Located in New Orleans’ Gentilly neighborhood of middle-class Black families, Dillard is home to Louisiana’s oldest nursing program and is the second-ranked U. S. college producing undergraduates in physics programs. One of Dillard’s top-rated academic specialties is its popular film production program that taps into New Orleans’ identity as the “Hollywood of the South.”
Dillard strives to be its community’s “living room” for “critical conversations,” Kimbrough said. The university has been the site of mayoral and gubernatorial debates on key civic issues, along with sponsoring events by and for neighborhood associations.
The Dillard president put himself into a public health debate in September 2020 when he volunteered to participate in a clinical trial for a COVID-19 vaccine. As an example of the university’s commitment to community service, Kimbrough’s move was significant because Black people suffered higher rates of infection and death early in the coronavirus pandemic, and health care was, and remains, poor in many Black communities. In answer to those concerns, Dillard partners with a local health care provider, DePauw Community Health, that offers free care to the surrounding community from a campus clinic.
At the other end of the spectrum from large universities like Claflin and Dillard, Paine College in Augusta, Ga., typifies a quality of educational excellence through nurture, said its president, Cheryl Evans Jones, who has been on the Paine faculty and in administration for 29 years. In that respect, she said, Paine continues the tradition of HCBUs that brought higher education to those kept out of academia by slavery and racism.
“Paine is a relatively small institution, but we have a matrix of competent, professional faculty and staff,” Jones said. “We foster a family type atmosphere where faculty and staff get to know students by name. That doesn’t mean we require less of students. Our first value is excellence — in everything.
“We take students who may not be able to gain admission into other institutions, who may be underprepared or unable to go elsewhere,” Jones said. “In our small, nurturing environment they do well.”
Begun by a collaboration between what were then the Methodist Episcopal Church, South, (now the United Methodist Church) and the Colored Methodist Episcopal Church (now the Christian Methodist Episcopal Church), Paine offer majors in five academic departments: business, media, mathematics, science and technology, and humanities and social sciences.
Like Claflin and Dillard, Paine also has forged strong ties with its surrounding community.
“We’re the only HBCU in the central Savannah River area,” Jones said. “We encourage our students to get involved in service and community projects in Augusta. Our athletic teams do service projects such as food banks and tutoring in schools, so people from the community get to see our students.”
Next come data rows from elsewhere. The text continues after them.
/-! ### Config flash (R368, R371) -/

/-- A write to config flash ends: the region holds the new contents, or keeps its state; its request answers. -/
def flashWritten (ok : Bool) (n : Node) : Node :=
  match n.flashJob with
  | none => n
  | some j =>
    let n : Node := { n with flashJob := none }
    let v := imgVersion n.running
    if !ok then mgmtAnswer j.req 6 0 0 0 false { len := 0, bits := 0 } (secReport 0x0D v n)
    else
      let n : Node := if j.cal then secReport 0x0B v { n with calFlash := j.data, calPending := true }
        else secReport 0x09 v { n with image := j.data }
      mgmtOk j.req 0 { len := 0, bits := 0 } n

/-! ### The test access port (R404) -/

/-- EXTEST, CLAMP and HIGHZ act only while RESET_N is asserted, and otherwise as BYPASS. -/
def tapSet (ir drive : Nat) (bsr : Option Nat) (n : Node) : Node :=
  { n with tap := { ir := ir, bsr := bsr.getD n.tap.bsr, drive := drive } }

def tapBypass (n : Node) : Node := emit (.tdo 1 0) (tapSet 1 0 none n)

def tapDrive (ir drive : Nat) (bsr : Option Nat) (n : Node) : Node := if n.boot.inReset then tapSet ir drive bsr n else tapBypass n

/-! ### The commands -/

def execLaneTrained (lane : Fin 136) (info : LaneInfo) (s : State) : Host.Outcome State Fault Refusal :=
  run s (fun n => joinDue (laneTrain lane.val info n))

def execSpareLaneTrained (lane : Fin 136) (info : LaneInfo) (s : State) : Host.Outcome State Fault Refusal :=
  run s (spareTrained lane.val info)

/-- Every 1 s, the training of a lane that did not train is tried again (R288). -/
def execTrainFailRetry (lane : Fin 136) (info : LaneInfo) (s : State) : Host.Outcome State Fault Refusal :=
  run s (fun n => if (laneGet n lane.val).state = 0 then joinDue (laneTrain lane.val info n) else n)

def execResetNAssert (ns : Nat) (s : State) : Host.Outcome State Fault Refusal := runAlways s (resetAssert ns)

def execResetNRelease (straps : BitVec 4) (s : State) : Host.Outcome State Fault Refusal := runAlways s (resetRelease straps.toNat)

def execRomConditionsMet (p : Population) (s : State) : Host.Outcome State Fault Refusal := run s (romGo p)

def execTftpWriteRequest (name : String) (blksize : Option Nat) (client : Blob) (s : State) : Host.Outcome State Fault Refusal :=
  run s (tftpStart name blksize client)

def execTftpData (block : Nat) (data : Blob) (s : State) : Host.Outcome State Fault Refusal := run s (tftpBlock block data)

def execRecoveryImageReceived (source : Nat) (s : State) : Host.Outcome State Fault Refusal := run s (recoveryImage source)

def execMboxCrc (crc : Word) (s : State) : Host.Outcome State Fault Refusal := run s (mboxSubmit crc)

def execRollbackCommit (s : State) : Host.Outcome State Fault Refusal := run s rollbackCommit

/-- RECOVER is a state bit: it reads 1 until the next reset (R366, R373). -/
def execRecover (s : State) : Host.Outcome State Fault Refusal := run s (fun n => { n with recoverNext := true })

def execTopReset (v : Word) (s : State) : Host.Outcome State Fault Refusal := run s (topReset v)

def execConfigFlashWriteComplete (ok : Bool) (s : State) : Host.Outcome State Fault Refusal := run s (flashWritten ok)

def execBypass (s : State) : Host.Outcome State Fault Refusal := runAlways s tapBypass

/-- IDCODE: version 1, part number 0x9600 and the manufacturer field, shifted out as 32 bits. -/
def execIdcode (s : State) : Host.Outcome State Fault Refusal := runAlways s (fun n => emit (.tdo 32 0x1960054B) (tapSet 2 0 none n))

/-- SAMPLE/PRELOAD: the pins are sampled into the boundary scan register. -/
def execSamplePreload (pins : Nat) (s : State) : Host.Outcome State Fault Refusal := runAlways s (tapSet 3 0 (some pins))

def execExtest (pins : Nat) (s : State) : Host.Outcome State Fault Refusal := runAlways s (tapDrive 4 1 (some pins))

def execClamp (s : State) : Host.Outcome State Fault Refusal := runAlways s (tapDrive 5 1 none)

def execHighz (s : State) : Host.Outcome State Fault Refusal := runAlways s (tapDrive 6 2 none)

/-- Reset of the port leaves the node as it is; IEEE 1149.1 selects IDCODE then. -/
def execTapReset (s : State) : Host.Outcome State Fault Refusal := runAlways s (tapSet 2 0 none)

end Sys2Proof.Machine
end

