/-- ENTDAA gives the target its dynamic address (R383). -/
def execEntdaa (addr : BitVec 7) (s : State) : Host.Outcome State Fault Refusal :=
  runPath .i3c s (fun n => { n with i3c := { n.i3c with dyn := some addr.toNat } })

def execIbiRepeat (s : State) : Host.Outcome State Fault Refusal := runPath .i3c s ibiAgain

end Sys2Proof.Machine
end

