-- ==== Sys2Proof/Safety.lean ====
section
/-!
DEFINITION. Sys2Proof/Safety.lean: the terms in which statements speak of the machine: a node that serves, a node that is stopped, the
canonical form of its stores, a request that has passed its checks, an answer that has left, a message that is accepted.
-/
namespace Sys2Proof.Machine

/-- The node serves: it has not stopped, is not held in reset and has had no power-fail warning (R356, R412, R413). -/
abbrev Live (s : State) : Prop := nodeStopped s.node = false

/-! ### Stores -/

/-- The canonical form of a sparse store whose unlisted keys read as `d`: keys strictly rising from `b`, no entry equal to what its
key reads as anyway. -/
def canonicalFrom {α : Type} [DecidableEq α] (d : Nat → α) : Nat → Sparse α → Bool
  | _, [] => true
  | b, (k, v) :: m => decide (b ≤ k) && decide (v ≠ d k) && canonicalFrom d (k + 1) m

/-- The copies that the node journal holds bear consecutive numbers, the newest the one before the next (R395). -/
def Numbered (n : Node) : Prop :=
  ∀ i (h : i < n.jnl.length), (n.jnl[i]'h).jseq = (n.jnext + 2 ^ 32 - n.jnl.length + i) % 2 ^ 32

/-- The register space, the counters, the latches, the page headers with their rings, the delta rows of the stacks, the walk
contexts, the engines, the Clove units and the stacks are in canonical form; the node journal and the duplicate table stay within
their capacities (R353, R162), and the journal sequence within its 32 bits (R395); every request in progress has a number below the next
one. -/
structure StoresOk (n : Node) : Prop where
  regs     : canonicalFrom (fun a => w32 (regReset a)) 0 n.regs = true
  cnts     : canonicalFrom (fun _ => 0) 0 n.cnts = true
  latches  : canonicalFrom (fun _ => 0) 0 n.latches = true
  pages    : canonicalFrom (fun _ => PageSt.empty) 0 n.pages = true
  openRows : canonicalFrom (fun _ => emptyRow) 0 n.openRows = true
  ctxs     : canonicalFrom (fun _ => none) 0 n.ctxs = true
  engs     : canonicalFrom (fun _ => engEmpty) 0 n.engs = true
  clvs     : canonicalFrom (fun _ => clvIdle) 0 n.clvs = true
  stks     : canonicalFrom (fun _ => stkEmpty) 0 n.stks = true
  jnl      : n.jnl.length ≤ 1048576
  jnext    : n.jnext < 2 ^ 32
  numbers  : Numbered n
  dups     : n.dups.length ≤ 16777216
  reqs     : ∀ r ∈ n.reqs, r.id < n.nextReq

/-! ### Stopping -/

/-- The commands that a stopped node still answers: RESET_N and PWRFAIL_N, the MRAM staging that runs on VDD_AON, the I3C target and
the test port (R356, R383, R404, R412, R413). -/
def actsStopped (c : Instr) : Bool :=
  match c with
  | .resetNAssert _ => true
  | .resetNRelease _ => true
  | .pwrfailAssert => true
  | .mramStagingWrite => true
  | .i3cPrivateWrite _ => true
  | .i3cPrivateRead _ => true
  | .entdaa _ => true
  | .ibiRepeat => true
  | .rcRegisterRead .i3c _ => true
  | .loRegisterRead .i3c _ => true
  | .registerWrite .i3c _ _ => true
  | .bypass => true
  | .idcode => true
  | .samplePreload _ => true
  | .extest _ => true
  | .clamp => true
  | .highz => true
  | .tapReset => true
  | _ => false

/-- A stopped node with nothing waiting that a stopped node answers. -/
structure Inert (s : State) : Prop where
  stopped : nodeStopped s.node = true
  waiting : ∀ c ∈ s.pending, actsStopped c = false

/-! ### Requests -/

/-- The response with this status has left for RESP_ADDR with the descriptor's tag (R26, R29). -/
def Answered (n : Node) (q : Nat) (d : Blob) (status : Nat) : Prop :=
  ∃ r : Resp, r.status = status ∧
    Out.rdmaWriteImm q (bnum d 0x18 8) (bword d 0x20) (respHeader r) (bnum d 0x10 8 % 2 ^ 32) ∈ n.out

/-- A SEND that the ring takes and policing lets through (R296-R298, R302): its queue pair runs, a slot is free, the descriptor fits
it and is 64 bytes or longer, and its tenant has a credit. -/
structure Received (s : State) (q : Nat) (d : Blob) (x : Qp) : Prop where
  live   : Live s
  found  : qpFind s.node q = some x
  rts    : x.state = 1
  room   : x.slots.length < x.cfg.ringDepth
  fits   : d.len ≤ 2 ^ x.cfg.slotLog2
  whole  : 64 ≤ d.len
  credit : (police x.cfg.tid s.node).1 = true

/-- The node once the credit is taken. -/
def policed (s : State) (x : Qp) : Node := (police x.cfg.tid s.node).2

/-- The node once the MGMT request holds its place in the admission queue, before its operation runs. -/
def mgmtEntered (s : State) (q : Nat) (d : Blob) (x : Qp) (o : MgmtOp) : Node :=
  (reqNew x (respTo q s.node.tick d) d o.handle 0 0 0 (admitEntry x.cfg.tid (policed s x)).2).2

/-- A SEND that is received and for which the admission queue has a place (step 4 of R12). -/
structure Admitted (s : State) (q : Nat) (d : Blob) (x : Qp) : Prop extends Received s q d x where
  place : (admitEntry x.cfg.tid (policed s x)).1 = none
  ids   : ∀ r ∈ s.node.reqs, r.id < s.node.nextReq

/-- An MGMT request that passes every check up to its operation (R12, R386-R388, R392): tenant 0, a header in order, room in the
admission queue, no other operation on the handle, no write to config flash in progress, no map change under way, and a quorum where it
changes the map. -/
structure MgmtReady (s : State) (q : Nat) (d : Blob) (x : Qp) (o : MgmtOp) : Prop extends Admitted s q d x where
  header : mgmtBad x o d (policed s x) = none
  tid    : x.cfg.tid = 0
  handle : handleBusy (mgmtEntered s q d x o) s.node.nextReq o.handle = false
  flash  : s.node.flashJob = none
  busy   : mapBusy s.node = false
  quorum : o.map = true → s.node.quorum = true

/-- The response of an MGMT request has left: its status, ERR_DETAIL, class words, and the data before it. -/
def Replied (n : Node) (q : Nat) (d : Blob) (status err cls : Nat) (data : Blob) : Prop :=
  ∃ r : Resp, r.op = 4 ∧ r.status = status ∧ r.err = err ∧ r.cls = cls ∧
    Out.rdmaWriteImm q (bnum d 0x18 8) (bword d 0x20) (respHeader r) (bnum d 0x10 8 % 2 ^ 32) ∈ n.out ∧
    (data.len ≠ 0 → Out.rdmaWrite q (bnum d 0x18 8 + 64) (bword d 0x20) data ∈ n.out)

/-- The node wants a map change committed, and this request waits for it (R392). -/
def Wanted (n : Node) (id : Nat) (c : MapChange) : Prop := c ∈ n.council.wants ∧ ∃ j ∈ n.mapJobs, j.req = id ∧ j.change = c

/-- A QUERY that passes check steps 2 to 4 of R12 for the current generation `g` of its index, at a member that admits client
requests. -/
structure QueryReady (s : State) (q : Nat) (d : Blob) (x : Qp) (g : IdxGen) : Prop extends Admitted s q d x where
  serves : admitsClients s.node = true
  header : queryHeaderBad x d (policed s x) = none
  index  : currentIdx s.node (bword d 8) = some g
  items  : queryItemsBad g d (policed s x) = none
  rights : hasRights s.node false x.cfg.tid g.handle = true
  aux    : qKind d = 0 ∨ hasRights s.node false x.cfg.tid (qAux d) = true

/-- A MUTATE that passes check steps 2 to 4 of R12, framed as these records (R152). -/
structure MutateReady (s : State) (q : Nat) (d : Blob) (x : Qp) (g : IdxGen) (recs : List MutRec) : Prop extends Admitted s q d x where
  serves : admitsClients s.node = true
  header : mutateHeaderBad x d (policed s x) = none
  index  : currentIdx s.node (bword d 8) = some g
  framed : mutateRecs d = .inr recs
  rights : hasRights s.node true x.cfg.tid g.handle = true

/-- A LOOKUP of a table operation that passes check steps 2 to 4 of R12 for the current generation of its table. -/
structure LookupReady (s : State) (q op : Nat) (d : Blob) (x : Qp) (tb : TabSt) : Prop extends Admitted s q d x where
  serves : admitsClients s.node = true
  header : lookupHeaderBad x op d (some tb) = none
  table  : currentTab s.node (bword d 8) = some tb
  items  : lookupItemsBad op d tb = none
  rights : hasRights s.node (decide (op ≠ 0)) x.cfg.tid (bword d 8) = true

/-- No request has this number (any more). -/
def Over (n : Node) (id : Nat) : Prop := ∀ r ∈ n.reqs, r.id ≠ id

/-- This message has left for a node under this tag, over some link or to this node itself (R262, R264, R268). -/
def Sent (n : Node) (dst tag : Nat) (m : Msg) : Prop :=
  ∃ via, Out.msg via n.nodeId.toNat dst (msgLevel n dst m) n.map.epoch 0 tag m ∈ n.out

/-! ### Units -/

/-- A compute unit after a write of its control register (R90, R132, R193): DRAIN 1 drains an ACTIVE one, DRAIN 0 brings a DRAINING one
that no fault takes away back. -/
def drainedUnit (v : Word) (u : UnitSt) : UnitSt :=
  if v.toNat.testBit 31 then (if u.state = 0 then { u with state := 2 } else u)
  else if u.state = 2 ∧ u.leaving = none then { u with state := 0 } else u

/-! ### Clove windows -/

/-- A window write to a unit, or by broadcast to a pseudo-channel of a stack, reaches this unit (R105, R106). -/
def reaches (n : Node) (st : Nat) (target : Option Nat) (pc k : Nat) : Bool :=
  inMode n k && (match target with | some u => decide (k = st * 768 + u) | none => decide (k / 768 = st) && decide (unitPc k = pc))

/-- A row that a command to a unit may name: inside the stack's open region, below the window rows, inside the unit's bounds (R101). -/
def rowAllowed (n : Node) (u : UnitId) (r : Bool × Nat) : Bool :=
  let b := openBounds n u.stack.val
  decide (b.1 ≤ r.2) && decide (r.2 ≤ b.2) && decide (r.2 < 0xFFF0) && !outside (clvGet n (unitNo u)) r

/-! ### Fabric messages -/

/-- A message that passes R266 to R269 here: well formed, from a member that is not fenced, addressed to this node, not received
before, and of no newer epoch unless it is of the MAP class. -/
structure Taken (n : Node) (h : MsgHdr) (m : Msg) : Prop where
  formed : malformed h m = false
  hops   : h.hops.toNat ≤ 6
  member : foreign n h m = false
  here   : h.dst = n.nodeId
  fresh  : (n.seen.filter (fun x => n.tick ≤ x.2.2 + ticksMs 10)).any (fun x => x.1 = h.src.toNat && x.2.1 = seenTag h m) = false
  epoch  : h.epoch.toNat ≤ n.map.epoch ∨ h.cls.toNat = 0

/-- The node when such a message acts on it: the tag is noted, a MAP message counts as a sign of life, suspicion of its sender ends. -/
def heard (n : Node) (h : MsgHdr) (m : Msg) : Node :=
  let n1 : Node := { n with
    seen := n.seen.filter (fun x => n.tick ≤ x.2.2 + ticksMs 10) ++ [(h.src.toNat, seenTag h m, n.tick)] }
  let n2 : Node := if h.cls.toNat = 0 then
      quorumCheck { n1 with
        mapHeard := sset 0 n1.mapHeard h.src.toNat (n1.tick + 1), mapTimeouts := sset 0 n1.mapTimeouts h.src.toNat 0 }
    else n1
  { n2 with suspicions := n2.suspicions.filter (fun s => s.node ≠ h.src) }

end Sys2Proof.Machine
end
For a small school, Paine has a strong athletic presence. The college boasts men’s and women’s basketball, track and field, women’s volleyball and softball, men’s baseball and, as could be expected, men’s and women’s golf, given that its community is home to the prestigious Augusta National Golf Club. This year, Augusta National established a golf scholarship in memory of Paine benefactor Lee Elder, the first Black golfer to play in the PGA Masters Tournament. Elder became associated with Paine in 1975 after former president Julius Scott offered Elder housing and meals when racism kept the golfer out of local establishments during his first Masters appearance.
The importance of support
Especially in times like these, leaders of the Methodist-related HBCUs are grateful for the denomination’s support.
“United Methodists’ Black College Fund offers the best support of any denomination in the United States,” Kimbrough said. “Other HBCUs struggle, but United Methodists’ support has been consistent, and it has made a difference. It’s something United Methodists should really be proud of.”